Alabama Senator Jeff Sessions Picked For Attorney General
Alabama's Jeff Sessions will become the nation's top law enforcement officer. That's not a good thing.
Things have been moving forward today with the President-Elect’s transition team this morning. Along with the announcement that retired Lt. General Mike Flynn and Kansas Congressman Mike Pompeo would be appointed to be National Security Adviser and C.I.A. Director respectively, it’s been announced that Alabama Senator Jeff Sessions has been selected to be Attorney General:
WASHINGTON — President-elect Donald J. Trump has selected Senator Jeff Sessions, a conservative from Alabama who became a close adviser after endorsing him early in his campaign, to be the attorney general of the United States, according to officials close to the transition.
Mr. Sessions was also under consideration for secretary of defense, creating debate within the Trump transition team over which job he should fill.
Mr. Sessions, a former prosecutor elected to the Senate in 1996, serves on the Judiciary Committee and has opposed immigration reform as well as bipartisan proposals to cut mandatory minimum prison sentences.
While Mr. Sessions is well liked in the Senate, his record as United States attorney in Alabama in the 1980s is very likely to become an issue for Democrats and civil rights groups expected to give it close scrutiny.

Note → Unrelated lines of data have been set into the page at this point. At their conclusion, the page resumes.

-- ==== Sys2Proof/Machine/Channels.lean ====
section
/-! DEFINITION. The drive channels (06): gates and threshold codes of a condition, the playing of a profile from one phase
entry to rest or end, the end of a played pulse (R113), fault counting and quarantine (R118 to R120), the quench (R115,
R116), and the release of the bank (R95, R83, R98). -/

namespace Sys2Proof.Machine

/-! ## Gates and codes -/

/-- The boost gate of a condition (R103). -/
def ChannelCond.boostGate : ChannelCond → Bool
  | .boostRise onBoost _ => onBoost
  | .batteryRise _ => false
  | .freewheel => false
  | .hold _ => false
  | .quench => false

/-- The battery gate of a condition (R103). -/
def ChannelCond.batteryGate : ChannelCond → Bool
  | .boostRise onBoost _ => !onBoost
  | .batteryRise _ => true
  | .freewheel => false
  | .hold charging => charging
  | .quench => false

/-- The low side of the played cylinder in a condition (R103). -/
def ChannelCond.lowSide : ChannelCond → Bool
  | .boostRise _ _ => true
  | .batteryRise _ => true
  | .freewheel => true
  | .hold _ => true
  | .quench => false

/-- The upper, lower and short codes a playing channel presents (R104); 0 where not in use. -/
def Player.codes (p : Player) : Nat × Nat × Nat :=
  match p.cond with
  | .boostRise _ level => (level, 0, p.shortLevel)
  | .batteryRise level => (level, 0, p.shortLevel)
  | .freewheel => (0, 0, p.shortLevel)
  | .hold _ => (p.profile.holdUpper, p.profile.holdLower, p.shortLevel)
  | .quench => (0, p.quenchLevel, 0)

/-- The codes on the threshold link of a bank: three codes of 0 while the channel is IDLE (R188). -/
def Bank.codes (x : Bank) : Nat × Nat × Nat :=
  match x.channel with
  | some p => p.codes
  | none => (0, 0, 0)

/-- The boost and the battery high-side gate pins of a bank (R187). -/
def State.boostPin (s : State) (bk : BankId) : Bool :=
  match (s.bank bk).channel with
  | some p => p.cond.boostGate
  | none => false

def State.batteryPin (s : State) (bk : BankId) : Bool :=
  match (s.bank bk).channel with
  | some p => p.cond.batteryGate
  | none => false

/-- The low-side gate pin of a cylinder (R187). -/
def State.lowSidePin (s : State) (k : CylId) : Bool :=
  BankId.all.any fun bk =>
    match (s.bank bk).channel with
    | some p => p.cyl == k && p.cond.lowSide
    | none => false

/-- The current is at or above a code (R104: the upper and short inputs). -/
def senseAtLeast (x : BankSense) (code : Nat) : Bool := decide (code ≤ x.current.toNat)

/-- The current is below a code (R104: the lower input). -/
def senseUnder (x : BankSense) (code : Nat) : Bool := decide (x.current.toNat < code)

/-! ## Availability and release -/

/-- The bank's state is changed and written into its status entry (R101). -/
def State.setMode (bk : BankId) (m : BankMode) (s : State) : State :=
  let x := { s.bank bk with mode := m }
  (s.setBank bk x).statusAll (bankModeWords bk x)

/-- The later of two times, an absent one dropped (R83, R85). -/
def latestOf : Option Time → Option Time → Option Time
  | some x, some y => some (Time.latest x y)
  | some x, none => some x
  | none, y => y

/-- The availability instant of a request (R85): none when every term is dropped. -/
def Bank.instant (x : Bank) (r : Request) : Option Time :=
  latestOf (x.releaseAt.map (Time.add · r.minDwell))
    (if r.boost then x.boostEnd.map (Time.add · r.recharge) else none)

/-- The current time has reached the availability instant (R85). -/
def Bank.reached (x : Bank) (r : Request) (now : Time) : Bool :=
  match x.instant r with
  | some i => !Time.later i now
  | none => true

/-- The head timer stands at the head's availability instant while the bank has no holder (R89). -/
def Bank.headTimer (x : Bank) (now : Time) : Option Time :=
  match x.waiting with
  | r :: _ => some ((x.instant r).getD now)
  | [] => none

/-- The grant check of R89 made at a release: MIN_DWELL is at least 50 ticks (R157), so no head's availability instant
has been reached there, and the check sets the head timer. -/
def State.headCheck (bk : BankId) (s : State) : State :=
  let x := s.bank bk
  if x.holder.isNone then s.setBank bk { x with headAt := x.headTimer s.now } else s

/-- The settle expiry of a release (R83). -/
def Bank.settleExpiry (x : Bank) (t : Trim) (now : Time) : Option Time :=
  latestOf (some (Time.add now t.minDwell)) (x.boostEnd.map (Time.add · t.rechargeGuard))

/-- A release (R83, R95): the holder is cleared, the release time recorded, SETTLING begins with its settle expiry. Of these the
state alone is written into the status block: R83 also names the release time there, R101 says that it is written nowhere
(DESIGN CHOICE, assumption 35). -/
def State.release (bk : BankId) (s : State) : State :=
  (s.setBank bk { s.bank bk with
    holder := none
    releaseAt := some s.now
    settleAt := (s.bank bk).settleExpiry s.su.trim s.now }).setMode bk .settling

/-! ## Faults and quarantine -/

/-- R119: a delivery clears the consecutive faults. -/
def State.clearFaults (k : CylId) (s : State) : State :=
  let c := { s.cyl k with faults := 0 }
  (s.setCyl k c).statusAll (faultWords k c)

/-- R120: the cylinder is quarantined and its ungranted pulses are dropped. -/
def State.quarantine (k : CylId) (s : State) : State :=
  let c := { s.cyl k with quarantined := true }
  (((s.setCyl k c).statusAll (cylStateWords k c)).raise .quarantine).withdraw (· == k) .quarantineDrop

/-- The quarantine test against the FAULT_LIMIT held (R120, R121). -/
def State.quarantineTest (k : CylId) (s : State) : State :=
  if s.faultLimit ≤ (s.cyl k).faults then s.quarantine k else s

/-- R118: a fault is counted, both counts written (CONSEC_FAULTS first: DESIGN CHOICE, assumption 31), PULSE_FAULT raised and
the quarantine test made. -/
def State.countFault (k : CylId) (s : State) : State :=
  let c := { s.cyl k with faults := (s.cyl k).faults + 1, faultTotal := satCount (s.cyl k).faultTotal }
  (((s.setCyl k c).statusAll (faultWords k c ++ faultTotalWords k c)).raise .pulseFault).quarantineTest k

/-- Whether an outcome is a pulse fault. -/
def PulseOutcome.isFault : PulseOutcome → Bool
  | .openFault => true
  | .shortFault => true
  | .fired => false
  | .truncated => false
  | .capped => false
  | .missedAngle => false
  | .slipDrop => false
  | .capDrop => false
  | .syncDrop => false
  | .stopDrop => false
  | .abortDrop => false
  | .quarantineDrop => false
  | .overrunDrop => false

/-- Step 4 of R113, with step 5. -/
def State.countEnd (k : CylId) (o : PulseOutcome) (s : State) : State :=
  if o.isFault then s.countFault k else s.clearFaults k

/-! ## The event drive cap -/

/-- The cap of an event is reached: its ungranted pulses are dropped CAP_DROP, each counted as a conflict (R97). -/
def State.dropCapped (k : CylId) (e : Event) (s : State) : State :=
  (s.withdraw (· == k) .capDrop).conflicts (s.bankOf k) e.droppable

/-- Step 6 of R113: whether an end has brought the cumulative drive to EVENT_DRIVE_MAX (R97). -/
def State.capCheck (k : CylId) (seq : Word) (o : PulseOutcome) (s : State) : State :=
  match s.eventOf k seq with
  | some e => if o = .capped ∨ e.snap.driveMax ≤ e.drive then s.dropCapped k e else s
  | none => s

/-! ## The end of a pulse -/

/-- The results of an end written into the pulse of an event in flight, and its DRIVEN into the cumulative drive (R95, R96,
R117). -/
def State.endInEvent (k : CylId) (seq : Word) (index : Nat) (c : PulseCond) (r : PulseResult) (s : State) : State :=
  (s.modPulse k seq index (fun p =>
      { p with cond := c, outcome := some r.outcome, driven := r.driven, peak := r.peak, boostLow := r.boostLow })).modEvent
    k seq (fun e => { e with drive := e.drive + r.driven })

/-- What is fixed at the end of a played pulse at time `t` (R113 step 2). -/
def Player.resultAt (p : Player) (o : PulseOutcome) (t : Time) : PulseResult :=
  ⟨o, Time.since t p.grantedAt, p.peak.getD 0, p.boostLow⟩

/-- The service entry at the end of a service pulse (R125). -/
def ServiceEntry.ended (e : ServiceEntry) (r : PulseResult) : ServiceEntry :=
  { e with
    flags := bytePair (2 * r.boostLow.toNat) 0
    driven := sat16 r.driven
    peak := sat16 r.peak
    outcome := lowByte r.outcome.code }

/-- The service entry is written and SERVICE_DONE raised (R125). -/
def State.serviceDone (r : PulseResult) (s : State) : State :=
  let e := s.sb.service.ended r
  ((s.setSb { s.sb with service := e }).statusAll (serviceEndWords e)).raise .serviceDone

/-- The result of a service pulse is written at its quench end (R125). -/
def State.serviceResult (p : Player) (s : State) : State :=
  match p.result with
  | some r => s.serviceDone r
  | none => s

/-- The channel becomes IDLE, its player emptied, and the bank releases (R116). -/
def State.freeBank (bk : BankId) (s : State) : State := (s.setBank bk { s.bank bk with channel := none }).release bk

/-- Quench end (R116): the channel becomes IDLE, the bank releases, and the pulse is reported RESOLVED, unless an overrun
has resolved its event before (R42). The event latch has yet to judge completion (R77). -/
def State.quenchOver (bk : BankId) (s : State) : State :=
  match (s.bank bk).channel with
  | none => s
  | some p =>
    match p.job with
    | .service _ => ((s.serviceResult p).freeBank bk).headCheck bk
    | .event seq index _ _ =>
      ((s.freeBank bk).modPulse p.cyl seq index fun q => { q with cond := .resolved }).headCheck bk

/-- The event latch judges completion of the event of a played pulse (R77); the service pulse has none. -/
def State.judge (p : Player) (s : State) : State :=
  match p.job with
  | .event _ _ _ _ => s.settle p.cyl
  | .service _ => s

/-- Quench end (R116), with the completion it may bring (R77). -/
def State.quenchEnd (bk : BankId) (s : State) : State :=
  match (s.bank bk).channel with
  | none => s
  | some p => (s.quenchOver bk).judge p

/-- A current already below QUENCH_LEVEL ends the quench at its entry (R115). -/
def State.quenchStanding (bk : BankId) (level : Nat) (s : State) : State :=
  if senseUnder (s.senseOf bk) level then s.quenchOver bk else s

/-- The quench begins (R115): QUENCH_LEVEL is presented and the quench expiry starts. -/
def State.startQuench (bk : BankId) (s : State) : State :=
  match (s.bank bk).channel with
  | none => s
  | some p =>
    (s.setBank bk { s.bank bk with channel := some { p with quenchAt := some (Time.add s.now p.quenchMax) } }).quenchStanding
      bk p.quenchLevel

/-- The end of a played pulse is reported: to its event, unless it is the service pulse (R95, R113 step 3). -/
def State.reportEnd (p : Player) (r : PulseResult) (s : State) : State :=
  match p.job with
  | .event seq index _ _ => s.endInEvent p.cyl seq index .quench r
  | .service _ => s

/-- Steps 1 to 3 of R113: gates off, the boost end reported if the boost gate was on, the results fixed, the bank in QUENCH
with the same holder and its cap expiry stopped. -/
def State.fixEnd (bk : BankId) (p : Player) (o : PulseOutcome) (s : State) : State :=
  ((s.setBank bk { s.bank bk with
    channel := some { p with cond := .quench, phaseTimer := none, result := some (p.resultAt o s.now) }
    boostEnd := if p.cond.boostGate then some s.now else (s.bank bk).boostEnd
    capAt := none }).setMode bk .quench).reportEnd p (p.resultAt o s.now)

While serving as a United States prosecutor in Alabama, Mr. Sessions was nominated in 1986 by President Ronald Reagan for a federal judgeship. But his nomination was rejected by the Republican-controlled Senate Judiciary Committee because of racially charged comments and actions. At that time, he was one of two judicial nominees whose selections were halted by the panel in nearly 50 years.
In testimony before the committee, former colleagues said that Mr. Sessions had referred to the N.A.A.C.P., the Southern Christian Leadership Conference and other civil rights groups as “un-American” and “Communist-inspired.” An African-American federal prosecutor then, Thomas H. Figures, said Mr. Sessions had referred to him as “boy” and testified that Mr. Sessions said the Ku Klux Klan was fine “until I found out they smoked pot.” Mr. Sessions dismissed that remark as a joke.
Mr. Sessions was also accused of speaking disparagingly of the Voting Rights Act and the stringent oversight it placed on Southern states.
As noted, Sessions was among the first elected Republicans, and the first Senator, to endorse Trump during the Republican primaries so it’s no surprise that he’s being rewarded with a top Cabinet position. Additionally, the fact that he’s from a generally safe red state means that it’s highly likely that his replacement in the Senate will be another Republican, whether that replacement is selected by the state’s Republican Governor or subject to a Special Election at a later date. Just as an indication of this, it’s worth noting that Sessions ran completely unopposed in both the Primary and General Elections in 2014. It also pretty much guarantees that he will be confirmed by a Republican-controlled Senate notwithstanding the controversies that surrounded his attempted nomination to a Federal Judgeship in the 1980s. No doubt, of course, Democrats will seek to bring these issues up again and question Sessions regarding how he may handle issues related to civil rights and race relations as Attorney General, but the fact that there is essentially no longer a filibuster for Cabinet appointments means that Sessions confirmation is a virtual certainty absent the discovery of something more recent that might disqualify him from serving as the nation’s chief law enforcement officer.
Notwithstanding the political fact that Sessions is likely to be easily confirmed, there are several reasons to be concerned about him taking this position and what it means for several important areas of the law. A Sessions-led Justice Department, for example, is much less likely to pursue cases involving police abuse or racial disparities in policing such as those that we have seen in recent years in places ranging from Ferguson, Missouri and Cleveland, Ohio to Charleston, South Carolina and New York City. They’re also less likely to vigorously enforce the Voting Rights Act against actions by states that have an adverse impact on the ability of minorities to vote, such as the plethora of Voter Identification Laws that have been adopted in recent years. This change in policy could also have an impact on redistricting at the state level after the 2020 Census and the impact it has on minority political power in Congress. Sessions previously and long-stated opposition to same-sex marriage is also likely to impact Federal enforcement of any relevant legislation impacting LGBT individuals at the state level. Additionally, the rise of the Trump Administration as a whole and a Justice Department led by Sessions will likely deal a setback to efforts to reform the nation’s sentencing laws, an effort which has been bipartisan but faced opposition from ultra-conservatives such as Sessions and largely opposed by Trump and his supporters. Meanwhile, we’re likely to see a Justice Department that focuses on made up problems like pornography rather than real issues facing the country, much as we did under Ed Meese and John Ashcroft.
Elections have consequences, my friends.